Americans are deeply split on how to keep Social Security afloat as the program heads toward insolvency in 2032, and a new Reagan Institute poll found no reform idea drawing anything close to broad support. The survey found overwhelming opposition to higher taxes, benefit cuts, borrowing and a higher retirement age, even as the deadline for automatic benefit cuts comes into view.
The Ronald Reagan Institute's Reagan National Economic Survey, reviewed by FOX Business, asked registered voters how Social Security's shortfall should be closed. Higher taxes on workers drew opposition from 80% of voters. Cutting benefits was rejected by 90%. Borrowing money and adding to the national debt was opposed by 76%, while 74% opposed raising the retirement age.

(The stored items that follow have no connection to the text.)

/-- R212: the cell after a chunk, `hi` being the part of its exact sum that goes to the cell. -/
def chunkCell (cell : Nat) (l : List (MElem × MElem)) (hi : Dy) : FRes :=
  let z := FVal.ofBits fp32 cell
  let inv := l.any invalidProd
  let nan := z.isNaN || inv || l.any fun p => p.1.v.isNaN || p.2.v.isNaN
  let infs := (if z.isInf then [z.isNeg] else []) ++
    (l.filter fun p => p.1.v.isInf || p.2.v.isInf).map fun p => p.1.v.isNeg != p.2.v.isNeg
  if nan then FRes.nan fp32 (inv || z.isSNaN || l.any fun p => p.1.v.isSNaN || p.2.v.isSNaN)
  else
    match infs with
    | [] => roundDy fp32 Rnd.rne false (z.dy.add hi)
    | n :: r => if r.all (· == n) then { bits := fp32.signed n fp32.infBits, flags := 0 } else FRes.nan fp32 true

/-- Bit i of a two's-complement integer. -/
def intBit (x : Int) (i : Nat) : Bool := x / (2 ^ i : Nat) % 2 = 1

/-- R229: the sum of the partial products of significance below s of I_k and I_j. -/
def lowPart (k j s : Nat) (a b : Int) : Int :=
  (List.range k).foldl (fun acc i =>
    (List.range j).foldl (fun acc i' =>
      if i + i' < s ∧ intBit a i ∧ intBit b i' then
        acc + (if (i = k - 1) != (i' = j - 1) then -(2 ^ (i + i') : Nat) else (2 ^ (i + i') : Nat) : Int)
      else acc) acc) 0

/-- The power of two of a product's units (R229). -/
def unitExp (k j : Nat) (p : MElem × MElem) : Int := (p.1.e : Int) + p.2.e - 254 - ((k : Int) - 1) - ((j : Int) - 1)

/-- Pairs of block exponents in a chunk. -/
def expPairs (l : List (MElem × MElem)) : List (Nat × Nat) := (l.map fun p => (p.1.e, p.2.e)).eraseDups

/-- R234: band b holds significances below the cut s. -/
def bandThere (s b : Nat) : Bool := decide ((match b with | 0 => 1 | 1 => 3 | 2 => 5 | _ => 9) ≤ s)

/-- A free integer. -/
def freeInt (n : Nat) : Int :=
  let x := Config.free n
  if x % 2 = 0 then (x / 2 : Nat) else -((x / 2 + 1 : Nat) : Int)

/-- What the low rail adds to a band's integer sums in a chunk, by exponent pair and band: free values from `base` on (log
entry 22). -/
def railErrors (s base : Nat) (l : List (MElem × MElem)) : List ((Nat × Nat) × Nat × Int) :=
  (expPairs l).zipIdx.flatMap fun p =>
    ((List.range 4).filter (bandThere s)).map fun b => (p.1, b, freeInt (base + 4 * p.2 + b))

/-- R231: the tail after a chunk. -/
def chunkTail (k j s : Nat) (tail : Nat) (l : List (MElem × MElem)) (errs : List ((Nat × Nat) × Nat × Int)) : Nat :=
  let lo := sumDy (l.map fun p => { m := lowPart k j s p.1.i p.2.i, e := unitExp k j p })
  let top := sumDy (l.map fun p => { m := ((s : Int) - 1) * (2 ^ s : Nat) + 1, e := unitExp k j p })
  let t := lo.add (sumDy (errs.map fun x =>
    { m := x.2.2, e := (x.1.1 : Int) + x.1.2 - 254 - ((k : Int) - 1) - ((j : Int) - 1) }))
  let t := if top.lt t then top else if t.lt top.neg then top.neg else t
  let r := roundDy fp32 Rnd.rne false ((FVal.ofBits fp32 tail).dy.add t)
  if (FVal.ofBits fp32 r.bits).isInf then fp32.signed (FVal.ofBits fp32 r.bits).isNeg fp32.maxBits else r.bits

/-! Accumulation. -/

/-- One chunk of one cell: the cell's place and its products. -/
structure MJob where
  cell : Nat
  prods : List (MElem × MElem)
deriving DecidableEq, Repr

/-- How products are formed: as integers; the planes of each side; the cut, 0 where no product lies in the tail; the draws
set apart for a chunk. -/
structure MKind where
  int : Bool
  np : Bool
  k : Nat
  j : Nat
  cut : Nat
  draws : Nat
deriving DecidableEq, Repr

/-- A tile while it accumulates: cells, tails, integer marks, flags, errors by band, chunks done. -/
structure MAcc where
  z : BitVec 131072
  tail : BitVec 131072
  ints : BitVec 4096
  flags : FFlags
  errs : List Nat
  n : Nat
deriving DecidableEq, Repr

/-- Errors added by band (R234). -/
def countErrs (errs : List Nat) (l : List ((Nat × Nat) × Nat × Int)) : List Nat :=
  errs.zipIdx.map fun x => x.1 + (l.filter fun y => y.2.1 == x.2 && y.2.2 % 4095 != 0).length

On each option, a majority said no.
That is the problem Social Security now faces. When the program can no longer pay full benefits in 2032, benefits are projected to be cut automatically unless Congress acts. Payroll taxes on current workers and their employers remain the system's main source of funding, but the poll suggests Americans have not settled on a politically usable way to close the gap.

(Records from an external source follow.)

/-- R183: `vstp` and `vstp.pa`, NP only. -/
def State.vecStp (s : State) (pa : Bool) (a b : Reg) (off : BitVec 13) (fq : Feq) (k : BitVec 5) (t : Ctl) : Out :=
  s.vecOp t { legal := true, typeOk := s.fmt == .np, srcs := [s.req a], dsts := [], reads := .elems } s.after fun l s =>
    s.storeNp t a (s.g b + off.signExtend 64).toNat fq (s.planes k) true pa l

def execVstp (a b : Reg) (off : BitVec 13) (fq : Feq) (k : BitVec 5) (t : Ctl) (s : State) : Out :=
  s.vecStp false a b off fq k t
def execVstpPa (a b : Reg) (off : BitVec 13) (fq : Feq) (k : BitVec 5) (t : Ctl) (s : State) : Out :=
  s.vecStp true a b off fq k t

/-! Full-empty bits (R182). -/

/-- Granules of the window set full or empty. -/
def State.feSet (s : State) (full : Bool) (loc n : Nat) : State :=
  (List.range (n / 16)).foldl (fun s i => if full then s.setFull (loc + 16 * i) else s.setEmpty (loc + 16 * i)) s

/-- Lines acted on one after another, ascending; the instruction stops before a line and goes on with that line (R258). -/
def eachLine (f : Nat → State → Res Unit) : List Nat → State → Res Unit
  | [], s => .ok () s
  | line :: r, s =>
    match s.take with
    | none => .wait .pause s
    | some s =>
      (f line s).bind fun _ s =>
        eachLine f r { s with act := { s.act with prog := { s.act.prog with linePos := s.act.prog.linePos + 1 } } }

/-- The lines of `n` bytes at an address that the instruction has not acted on (R258). -/
def State.onLines (s : State) (va n : Nat) (f : Nat → State → Res Unit) : Res Unit :=
  eachLine f ((linesOf va n).drop s.act.prog.linePos) s

/-- The first address and the count of those of `n` bytes at `va` that lie in a line. -/
def linePart (va n line : Nat) : Nat × Nat :=
  let lo := max va (128 * line)
  (lo, min (va + n) (128 * line + 128) - lo)

/-- R182: on the gB bytes from gA. -/
def State.feRange (s : State) (full : Bool) (a b : Reg) : Out :=
  let va := (s.g a).toNat
  let n := (s.g b).toNat
  let base := 0x01FFFFF000000000
  (if va % 16 ≠ 0 ∨ n % 16 ≠ 0 then Res.trap (Trap.queue .align va) s
   else if n = 0 then .ok () s
   else if base ≤ va ∧ va + n ≤ base + 2 ^ 21 then
     s.onLines va n fun line s =>
       let p := linePart va n line
       .ok () (s.feSet full (padBase (pairOf s.act.core) + (p.1 - base)) p.2)
   else .trap (Trap.queue .perm va) s).finQ s

def execFeset (a b : Reg) (_ : Ctl) (s : State) : Out := s.feRange true a b
def execFeclr (a b : Reg) (_ : Ctl) (s : State) : Out := s.feRange false a b

/-! Atomics (R185, R186, R349). -/

/-- One atomic of n bytes at `va`: the old value. -/
def State.amoAt (s : State) (va n : Nat) (op : Amo) (b c : Nat) : Get Nat × State :=
  match s.access va n n .atomic false false with
  | (.bad e, s) => (.bad e va, s)
  | (.stall w, s) => (.stall w, s)
  | (.ok l, s) =>
    match s.atomicAt va l.addr n (.amo op b c) with
    | (.ok bs, s) => (.ok (leNat bs), s)
    | (.bad e va, s) => (.bad e va, s)
    | (.stall w, s) => (.stall w, s)

/-- R185. -/
def State.amo (s : State) (op : Amo) (n32 : Bool) (d a b c : Reg) : Out :=
  let n := if n32 then 4 else 8
  let va := (s.g a).toNat
  (match s.amoAt va n op (s.g b).toNat (s.g c).toNat with
   | (.ok old, s) => Res.ok () (s.setG d (BitVec.ofNat 64 old))
   | (.bad e va, s) => .trap (Trap.scalar e (BitVec.ofNat 64 va)) s
   | (.stall w, s) => .wait (.own w) s).fin s s.after

def execAmoAdd (n32 : Bool) (d a b : Reg) (_ : Ctl) (s : State) : Out := s.amo .add n32 d a b 0
def execAmoAnd (n32 : Bool) (d a b : Reg) (_ : Ctl) (s : State) : Out := s.amo .and n32 d a b 0
def execAmoOr (n32 : Bool) (d a b : Reg) (_ : Ctl) (s : State) : Out := s.amo .or n32 d a b 0
def execAmoXor (n32 : Bool) (d a b : Reg) (_ : Ctl) (s : State) : Out := s.amo .xor n32 d a b 0
def execAmoMin (n32 : Bool) (d a b : Reg) (_ : Ctl) (s : State) : Out := s.amo .min n32 d a b 0
def execAmoMax (n32 : Bool) (d a b : Reg) (_ : Ctl) (s : State) : Out := s.amo .max n32 d a b 0
def execAmoMinu (n32 : Bool) (d a b : Reg) (_ : Ctl) (s : State) : Out := s.amo .minu n32 d a b 0
def execAmoMaxu (n32 : Bool) (d a b : Reg) (_ : Ctl) (s : State) : Out := s.amo .maxu n32 d a b 0
def execAmoSwap (n32 : Bool) (d a b : Reg) (_ : Ctl) (s : State) : Out := s.amo .swap n32 d a b 0
def execAmoCas (n32 : Bool) (d a b c : Reg) (_ : Ctl) (s : State) : Out := s.amo .cas n32 d a b c

/-- R186: one atomic for each active element, ascending; `.cas` compares with vD as it stood. -/
def State.vamo (s : State) (op : Amo) (n32 : Bool) (d a b c : Reg) (t : Ctl) : Out :=
  let ok := if n32 then s.fmt == .i32 || s.fmt == .u32 else s.fmt == .i64 || s.fmt == .u64
  let srcs := if op = .cas then [d, b, c] else [b, c]
  s.vecOp t { legal := true, typeOk := ok, srcs := srcs.map s.req, dsts := [d], reads := .elems } s.after fun l s =>
    let w := s.sew
    (eachElem (fun i s =>
      let va := (indexAddr (s.g a) w (lane (s.v b) w i)).toNat
      let x := lane (s.v c) w i
      Get.fin (s.amoAt va (w / 8) op (if op = .cas then lane (s.v d) w i else x) x) false i
        fun old s => .ok () (s.setV d (setLane (s.v d) w i old))) l s).bind fun _ s => .ok () (s.okSet d w)

def execVamoAdd (n32 : Bool) (d a b c : Reg) (t : Ctl) (s : State) : Out := s.vamo .add n32 d a b c t
def execVamoAnd (n32 : Bool) (d a b c : Reg) (t : Ctl) (s : State) : Out := s.vamo .and n32 d a b c t
def execVamoOr (n32 : Bool) (d a b c : Reg) (t : Ctl) (s : State) : Out := s.vamo .or n32 d a b c t
def execVamoXor (n32 : Bool) (d a b c : Reg) (t : Ctl) (s : State) : Out := s.vamo .xor n32 d a b c t
def execVamoMin (n32 : Bool) (d a b c : Reg) (t : Ctl) (s : State) : Out := s.vamo .min n32 d a b c t
def execVamoMax (n32 : Bool) (d a b c : Reg) (t : Ctl) (s : State) : Out := s.vamo .max n32 d a b c t
def execVamoMinu (n32 : Bool) (d a b c : Reg) (t : Ctl) (s : State) : Out := s.vamo .minu n32 d a b c t
def execVamoMaxu (n32 : Bool) (d a b c : Reg) (t : Ctl) (s : State) : Out := s.vamo .maxu n32 d a b c t
def execVamoSwap (n32 : Bool) (d a b c : Reg) (t : Ctl) (s : State) : Out := s.vamo .swap n32 d a b c t
def execVamoCas (n32 : Bool) (d a b c : Reg) (t : Ctl) (s : State) : Out := s.vamo .cas n32 d a b c t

Dan Rothschild, who discussed the results, said Americans appear to divide into two camps: those who want to act now and those who want to hand the problem to the next generation. The numbers back up that split, but they also show something more awkward for lawmakers — there is no single repair plan that voters seem ready to embrace.
Support for raising the retirement age was modestly higher than for the other options, at 26%, but it still drew opposition from 74% of registered voters. Younger adults were not eager for benefit cuts either, with 22% of those ages 18 to 29 in favor and 78% opposed. Even on the retirement age, support only reached 30% among that younger group, while it rose to 33% among voters 65 and older. Republicans were slightly more open to the idea than other groups, at 31%, compared with 25% of Independents and 21% of Democrats.
That leaves Washington with a deadline and no obvious mandate. The poll, described as a nonprobability-based survey, shows voters understand the problem but recoil from every fix tested. The next real question is not whether Social Security needs a solution; it is which party will be willing to sell one that most voters already dislike.